Gonzalez stated that he was “more confident than ever about the potential of our combined
organizations now that I’ve had a chance to meet with many of you.” Id. at 21. He told Shire
employees, “[w]e have a very busy few months ahead as we work on integration planning.” Id.
Gonzalez concluded that he “look[ed] forward to working with [Shire employees] much more
closely in the near future.” Id. at 21.
7
On October 14, 2014, Gonzalez announced that AbbVie’s Board would be reconsidering
its recommendation to shareholders to adopt the merger agreement.
Gonzalez stated that
“AbbVie’s Board will consider, among other things, the impact of the U.S. Department of
Treasury’s proposed unilateral changes to the tax regulations announced on September 22, 2014,
including the impact to the fundamental financial benefits of the transaction.” [38] at 22.
On October 15, 2014, AbbVie’s Board withdrew its recommendation that stockholders
vote in favor of the combination, and issued a press release stating:
AbbVie and its Board of Directors made this determination following a detailed
consideration of the impact of the U.S. Department of Treasury’s unilateral
changes to the tax rules, as issued on September 22, 2014. The breadth and scope
of the changes, including the unexpected nature of the exercise of administrative
authority to impact longstanding tax principles, and to target specifically a subset
of companies that would be treated differently than either other inverted
companies or foreign domiciled entities, introduced an unacceptable level of
uncertainty to the transaction.
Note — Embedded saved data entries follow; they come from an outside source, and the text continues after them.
/-! ## Near transfers (R390, R404, R405, R409) -/

/-- The offset lies within the limit of the code segment. -/
def State.inCode (s : State) (off : DWord) : Bool := s.seg.cs.inLimit off true 1

/-- EIP truncated by the operand size. -/
def truncEip (wide : Bool) (t : DWord) : DWord := wrapOff wide t

/-- Go to an offset of the code segment, after its limit check. -/
def jumpTo (t : DWord) : M Unit := do
  let s ← get
  stopIf (!s.inCode t) (excGP 0#16)
  set { s with eip := t }

/-- Go to the address of the next instruction plus a displacement. -/
def jumpRel (wide : Bool) (rel : DWord) : M Unit := do
  let s ← get
  jumpTo (truncEip wide (s.nextEip + rel))

/-- Jcc (R404): the limit is checked only when the jump is taken. -/
def jccOp (wide : State → Bool) (cc : BitVec 4) (rel : DWord) : M Unit := do
  let s ← get
  if s.flags.cond cc then jumpRel (wide s) rel else advance

/-- JCXZ and JECXZ (R404). -/
def jcxzOp (w : Nat) (rel : DWord) : M Unit := do
  let s ← get
  let c ← getReg w rC
  if c = 0#w then jumpRel s.os32 rel else advance

/-- LOOP, LOOPE and LOOPNE (R423): count by the address size, then the branch condition. -/
def loopOp (zf : State → Bool) (rel : DWord) : M Unit := do
  let s ← get
  let c := wrapOff s.as32 (s.gpr.ecx - 1#32)
  if s.as32 then setReg 32 rC c else setReg 16 rC (c.setWidth 16)
  if c != 0#32 && zf s then jumpRel s.os32 rel else advance

/-- CALL to a near target (R390): the limit is checked before the push. -/
def callNear (w : Nat) (t : DWord) : M Unit := do
  let s ← get
  stopIf (!s.inCode t) (excGP 0#16)
  push (bytesOf w) s.nextEip.toNat
  modify fun u => { u with eip := t }

/-- CALL relative. -/
def callRel (w : Nat) (rel : DWord) : M Unit := do
  let s ← get
  callNear w (truncEip (w == 32) (s.nextEip + rel))

/-- CALL through a register or memory. -/
def callRM (w : Nat) (rm : RM) : M Unit := do
  let t ← readRM w rm
  callNear w (t.setWidth 32)

/-- JMP through a register or memory (R405). -/
def jmpRM (w : Nat) (rm : RM) : M Unit := do
  let t ← readRM w rm
  jumpTo (t.setWidth 32)

/-- Release bytes of the stack. -/
def release (n : DWord) : M Unit := modify fun s => s.setStackTop (s.stackLoc n).off

/-- RET near (R409). -/
def retNearOp (imm : Word) : M Unit := do
  let s ← get
  let t ← pop s.osBytes
  jumpTo (BitVec.ofNat 32 t)
  release (imm.setWidth 32)

/-! ## Far transfers: what CALL and JMP share (R392 to R396, R407, R408) -/

/-- The descriptor that the selector of a far target names, and its address: null is #GP(0), outside its table is
#GP(selector). -/
def farDesc (sel : Word) : M (DWord × QWord) := do
  let s ← get
  stopIf (selNull sel) (excGP 0#16)
  match s.descAddr sel with
  | none => throw (excGP (selCode sel false))
  | some a =>
    set (s.noteRead a 8)
    pure (a, s.descAt a)

/-- The privilege and present checks of a gate or a TSS named by a far target. -/
def farGateChecks (sel : Word) (d : QWord) : M Unit := do
  let s ← get
  stopIf (decide ((descDpl d).toNat < s.cpl.toNat) || decide ((descDpl d).toNat < (rpl sel).toNat))
    (excGP (selCode sel false))
  stopIf (!descP d) (excNP (selCode sel false))

/-- A far target that is a TSS: its checks, then the task switch that the model refuses (R396, R408, D24). TI is not checked:
a TSS that stands in the LDT ends in that refusal too (DESIGN CHOICE, log 58; 20_memory.md R147). -/
def farTss (sel : Word) (d : QWord) : M Unit := do
  let s ← get
  stopIf (decide ((descDpl d).toNat < s.cpl.toNat) || decide ((descDpl d).toNat < (rpl sel).toNat) ||
      !(descType d == 1#4 || descType d == 9#4)) (excGP (selCode sel false))
  stopIf (!descP d) (excNP (selCode sel false))
  throw (.refuse .taskSwitch)

/-- A far target that is a task gate (R396, R408); what its selector names is checked as at delivery (log 58). -/
def farTaskGate (sel : Word) (d : QWord) : M Unit := do
  farGateChecks sel d
  deliverTaskGate d

/-- The checks of a code segment named directly by a far target (R393, R407). -/
def farCodeChecks (sel : Word) (d : QWord) : M Unit := do
  let s ← get
  let cs := segOfDesc sel d
  stopIf (if cs.isConforming then decide (s.cpl.toNat < cs.dpl.toNat)
      else decide (s.cpl.toNat < (rpl sel).toNat) || cs.dpl != s.cpl) (excGP (selCode sel false))
  stopIf (!cs.p) (excNP (selCode sel false))

/-- The target offset lies within the limit of the code segment of a descriptor. -/
def farLimit (d : QWord) (off : DWord) : M Unit :=
  stopIf (!(segOfDesc 0#16 d).inLimit off true 1) (excGP 0#16)

/-- Load CS outside protected mode, and EIP (20_memory.md R141). -/
def enterReal (sel : Word) (off : DWord) : M Unit := modify fun s => { s.loadReal .cs sel with eip := off }

/-- JMP far (R406 to R408). -/
def jmpFar (sel : Word) (off : DWord) : M Unit := do
  let s ← get
  if !s.isProt then
    stopIf (!s.inCode off) (excGP 0#16)
    enterReal sel off
  else
    let (a, d) ← farDesc sel
    if (segOfDesc sel d).isCode then
      farCodeChecks sel d
      farLimit d off
      enterCode sel a d s.cpl off
    else if descS d then throw (excGP (selCode sel false))
    else if descType d = 4#4 ∨ descType d = 0xC#4 then
      farGateChecks sel d
      let csel := gateSel d
      let (b, e) ← farDesc csel
      let cs := segOfDesc csel e
      stopIf (!cs.isCode || (if cs.isConforming then decide (s.cpl.toNat < cs.dpl.toNat) else cs.dpl != s.cpl))
        (excGP (selCode csel false))
      stopIf (!cs.p) (excNP (selCode csel false))
      farLimit e (gateOff d)
      enterCode csel b e s.cpl (gateOff d)
    else if descType d = 5#4 then farTaskGate sel d
    else if descType d = 1#4 ∨ descType d = 3#4 ∨ descType d = 9#4 ∨ descType d = 0xB#4 then farTss sel d
    else throw (excGP (selCode sel false))

/-- Push the return address of a far call: CS, then the offset of the next instruction. -/
def pushReturn (n : Nat) : M Unit := do
  let s ← get
  push n s.seg.cs.sel.toNat
  push n s.nextEip.toNat

/-- The room check of a far call: two items on the current stack. -/
def returnRoom (n : Nat) : M Unit := do
  let s ← get
  stopIf (!s.stackRoom n 2) (excSS 0#16)

/-- Copy `k` parameters from the stack that `old` names to the current one, the highest first (R395). -/
def copyParams (old : State) (n : Nat) : Nat → M Unit
  | 0 => pure ()
  | k + 1 => do
    let l := old.stackLoc (BitVec.ofNat 32 (k * n))
    check (readFault old l n 1)
    let t ← get
    set (t.noteRead (old.linear l) n)
    pushRaw n (t.readLin (old.linear l) n)
    copyParams old n k
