-- ==== Sys2Proof/Machine/FlagSeg.lean ====
section
/-! DEFINITION. Flag control, far-pointer loads, LEA, NOP and CPUID (45_flag_segment_misc.md R480 to R496). -/

namespace Sys2Proof.Machine

/-! ## EFLAGS -/

/-- The privilege check of CLI and STI: CPL <= IOPL in protected mode, IOPL = 3 in virtual-8086 mode (R482, R496). -/
def needIopl : M Unit := do
  let s ← get
  stopIf (s.pe && (if s.flags.vm then s.flags.iopl != 3#2 else s.aboveIopl)) (excGP 0#16)

/-- The check of PUSHF and POPF: IOPL = 3 in virtual-8086 mode (R491, R492). -/
def needV86Iopl : M Unit := do
  let s ← get
  stopIf (s.flags.vm && s.flags.iopl != 3#2) (excGP 0#16)

/-- The bits of EFLAGS that POPF and POPFD write (R491). Real-address mode counts as CPL 0. -/
def popfMask (s : State) (wide : Bool) : DWord :=
  0x4DD5#32 ||| (if wide then 0x240000#32 else 0#32) |||
    (if s.flags.vm then 0x200#32
     else (if s.privileged then 0x3000#32 else 0#32) |||
       (if s.isReal || !s.aboveIopl then 0x200#32 else 0#32))

/-- POPF and POPFD (R491). -/
def popfOp (w : Nat) : M Unit := do
  needV86Iopl
  let s ← get
  let v ← pop (bytesOf w)
  setFlags fun f =>
    let f := f.load (BitVec.ofNat 32 v) (popfMask s (w == 32))
    if w == 32 && !s.flags.vm then { f with vip := false, vif := false } else f

/-- PUSHF and PUSHFD (R492). -/
def pushfOp (w : Nat) : M Unit := do
  needV86Iopl
  let s ← get
  push (bytesOf w) (if w = 32 then (s.flags.toWord &&& 0x00FCFFFF#32).toNat else s.flags.toWord.toNat % 2 ^ 16)

/-- CLI (R482). -/
def cliOp : M Unit := do
  needIopl
  setFlags fun f => { f with ifl := false }

/-- STI (R496): an STI that sets IF opens the window of one instruction (60_exceptions.md R852). -/
def stiOp : M Unit := do
  needIopl
  modify fun s => { s with flags := { s.flags with ifl := true },
                           inhibit := if s.flags.ifl then .none else .sti }

/-- LAHF (R484). -/
def lahfOp : M Unit := do
  let s ← get
  setReg 8 rAH (s.flags.toWord.setWidth 8)

/-- SAHF (R493). -/
def sahfOp : M Unit := do
  let ah ← getReg 8 rAH
  setFlags fun f => f.load (ah.setWidth 32) 0xD5#32

/-! ## Far pointers and addresses -/

/-- LDS, LES, LFS, LGS and LSS (R485). -/
def loadFarPtr (w : Nat) (sr : SegReg) (r : Reg) (ea : Ea) : M Unit := do
  let (sel, off) ← readFar w ea
  loadSeg sr sel
  setReg w r (off.setWidth w)

/-- LEA (R486). -/
def leaOp (w : Nat) (r : Reg) (ea : Ea) : M Unit := do
  let s ← get
  setReg w r ((eaOffset s.gpr ea).setWidth w)

/-! ## CPUID -/

/-- The feature flags of CPUID(1): the reserved bits 10, 11 and 31:16 are free (R488; log 25). -/
def cpuidFeatures (free : DWord) : DWord :=
  0xF1FF#32 ||| (if Config.apicEnabled then 0x200#32 else 0#32) ||| (free &&& 0xFFFF0C00#32)

/-- The four answers of CPUID for an input, with four free doublewords for what is reserved (R487, R489; log 25). -/
def cpuidAnswer (input : DWord) (a b c d : DWord) : DWord × DWord × DWord × DWord :=
  if input = 0#32 then (2#32, 0x756E6547#32, 0x6C65746E#32, 0x49656E69#32)
  else if input = 1#32 then
    ((Config.cpuidSignature &&& 0x3FFF#32) ||| (a &&& 0xFFFFC000#32), b, c, cpuidFeatures d)
  else if input = 2#32 then Config.cpuidCache
  else (a, b, c, d)

/-- CPUID (R487): EAX, EBX, ECX and EDX are written for every input. -/
def cpuidOp : M Unit := do
  let input ← getReg 32 rA
  let a ← freeBits 32
  let b ← freeBits 32
  let c ← freeBits 32
  let d ← freeBits 32
  let (va, vb, vc, vd) := cpuidAnswer input a b c d
  setReg 32 rA va
  setReg 32 rB vb
  setReg 32 rC vc
  setReg 32 rD vd

/-- CLC : `F8` (R480). -/
def execClc (s : State) : Out := runSeq (setFlags fun f => { f with cf := false }) s

/-- CLD : `FC` (R481). -/
def execCld (s : State) : Out := runSeq (setFlags fun f => { f with df := false }) s

/-- CLI : `FA` (R482). -/
def execCli (s : State) : Out := runSeq cliOp s

/-- CMC : `F5` (R483). -/
def execCmc (s : State) : Out := runSeq (setFlags fun f => { f with cf := !f.cf }) s

/-- LAHF : `9F` (R484). -/
def execLahf (s : State) : Out := runSeq lahfOp s

/-- LDS r16,m16:16 : `C5 /r` with OS=16 (R485). -/
def execLdsR16M16x16 (r : Reg) (ea : Ea) (s : State) : Out := runSeq (loadFarPtr 16 .ds r ea) s

/-- LDS r32,m16:32 : `C5 /r` with OS=32 (R485). -/
def execLdsR32M16x32 (r : Reg) (ea : Ea) (s : State) : Out := runSeq (loadFarPtr 32 .ds r ea) s

/-- LSS r16,m16:16 : `0F B2 /r` with OS=16 (R485). -/
def execLssR16M16x16 (r : Reg) (ea : Ea) (s : State) : Out := runSeq (loadFarPtr 16 .ss r ea) s

/-- LSS r32,m16:32 : `0F B2 /r` with OS=32 (R485). -/
def execLssR32M16x32 (r : Reg) (ea : Ea) (s : State) : Out := runSeq (loadFarPtr 32 .ss r ea) s

/-- LES r16,m16:16 : `C4 /r` with OS=16 (R485). -/
def execLesR16M16x16 (r : Reg) (ea : Ea) (s : State) : Out := runSeq (loadFarPtr 16 .es r ea) s

/-- LES r32,m16:32 : `C4 /r` with OS=32 (R485). -/
def execLesR32M16x32 (r : Reg) (ea : Ea) (s : State) : Out := runSeq (loadFarPtr 32 .es r ea) s

/-- LFS r16,m16:16 : `0F B4 /r` with OS=16 (R485). -/
def execLfsR16M16x16 (r : Reg) (ea : Ea) (s : State) : Out := runSeq (loadFarPtr 16 .fs r ea) s

/-- LFS r32,m16:32 : `0F B4 /r` with OS=32 (R485). -/
def execLfsR32M16x32 (r : Reg) (ea : Ea) (s : State) : Out := runSeq (loadFarPtr 32 .fs r ea) s

/-- LGS r16,m16:16 : `0F B5 /r` with OS=16 (R485). -/
def execLgsR16M16x16 (r : Reg) (ea : Ea) (s : State) : Out := runSeq (loadFarPtr 16 .gs r ea) s

/-- LGS r32,m16:32 : `0F B5 /r` with OS=32 (R485). -/
def execLgsR32M16x32 (r : Reg) (ea : Ea) (s : State) : Out := runSeq (loadFarPtr 32 .gs r ea) s

/-- LEA r16,m : `8D /r` with OS=16 (R486). -/
def execLeaR16M (r : Reg) (ea : Ea) (s : State) : Out := runSeq (leaOp 16 r ea) s

/-- LEA r32,m : `8D /r` with OS=32 (R486). -/
def execLeaR32M (r : Reg) (ea : Ea) (s : State) : Out := runSeq (leaOp 32 r ea) s

/-- CPUID : `0F A2` (R487). -/
def execCpuid (s : State) : Out := runSeq cpuidOp s

/-- NOP : `90` (R490). -/
def execNop (s : State) : Out := runSeq (pure ()) s

/-- POPF : `9D` with OS=16 (R491). -/
def execPopf (s : State) : Out := runSeq (popfOp 16) s

/-- POPFD : `9D` with OS=32 (R491). -/
def execPopfd (s : State) : Out := runSeq (popfOp 32) s

/-- PUSHF : `9C` with OS=16 (R492). -/
def execPushf (s : State) : Out := runSeq (pushfOp 16) s

/-- PUSHFD : `9C` with OS=32 (R492). -/
def execPushfd (s : State) : Out := runSeq (pushfOp 32) s

/-- SAHF : `9E` (R493). -/
def execSahf (s : State) : Out := runSeq sahfOp s

/-- STC : `F9` (R494). -/
def execStc (s : State) : Out := runSeq (setFlags fun f => { f with cf := true }) s

/-- STD : `FD` (R495). -/
def execStd (s : State) : Out := runSeq (setFlags fun f => { f with df := true }) s

/-- STI : `FB` (R496). -/
def execSti (s : State) : Out := runSeq stiOp s

end Sys2Proof.Machine
end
Additionally, the changes eliminated certain of the
financial benefits of the transaction, most notably the ability to access current and
future global cash flows in a tax efficient manner as originally contemplated in
the transaction. This fundamentally changed the implied value of Shire to AbbVie
in a significant manner.
[38] at 22-23.
On October 15, 2014, Bloomberg published an article stating that “AbbVie’s move
surprised investors after the drug company had said the deal was driven mostly by strategic, not
tax, reasons.”
[38] at 26 (quoting Oliver Stanley and Cynthia Koons, BLOOMBERG,
“AbbVie’s Threat on Shire Deal is Latest Tax Rule Fallout” (Oct. 15, 2014)). They quoted an
analyst from Credit Suisse who stated, “AbbVie’s management’s credibility may now be called
into question given the non-inversion benefits they touted when initially selling the deal and the
fact that their limited public comments since the Treasury Notice was released have stressed the
merits of getting the deal done.” Id. The Chicago Tribune also reported on October 16, 2014
that AbbVie’s announcement “came as a surprise to investors and analysts because Gonzalez and
8
other executives had expressed support for the deal a week after the Treasury Department
unveiled the new rules Sept. 22.” Id.
On October 20, 2014, AbbVie issued a press release stating that AbbVie and Shire were
terminating the merger. See [38] at 23. AbbVie was required to pay the $1.64 billion break-up
fee. According to the press release, AbbVie’s decision “was based upon its assessment of the
September 22, 2014 notice issued by the U.S. Department of Treasury, which re-interpreted
longstanding tax principles in a uniquely selective manner designed specifically to destroy the
financial benefits of these types of transactions.” Id. AbbVie further stated that the Notice
“introduced an unacceptable level of risk and uncertainty, given the magnitude of the proposed
changes and the stated intention of the Department of Treasury to continue to revise tax
principles to further impact such transactions.” Id. AbbVie explained that after thoroughly
reviewing the Notice and obtaining advice from external tax, legal, and financial advisors, its
“executive management team ultimately concluded that the transaction was no longer in the best
interests of stockholders at the agreed upon valuation, and the Board fully supported that
conclusion.” Id.
Gonzalez also publicly commented on the termination of the transaction. He stated,
among other things, that “[t]he unprecedented unilateral action by the U.S. Department of
Treasury may have destroyed the value of this transaction, but it does not resolve” the need for
comprehensive tax reforms to stimulate investment in the U.S. economy. [38] at 24. According
to the amended complaint, AbbVie and Gonzales delayed this “ultimate announcement for as
long as possible to avoid paying the hefty termination fee,” which “had to be paid within 7 days
of the termination of the Combination,” so that AbbVie could “retain those funds and interest
thereon.” [38] at 27.
9
On October 22, 2014, a columnist for Fortune wrote an article stating that AbbVie had
“kill[ed] its $54 billion buyout of Shire” and “come[] clean about its original intentions,” which
the columnist posited to be the tax benefits gained from the corporate inversion. [38] at 25
(quoting Dan Primack, FORTUNE, “AbbVie Finally Admits it was Trying to Dodge U.S.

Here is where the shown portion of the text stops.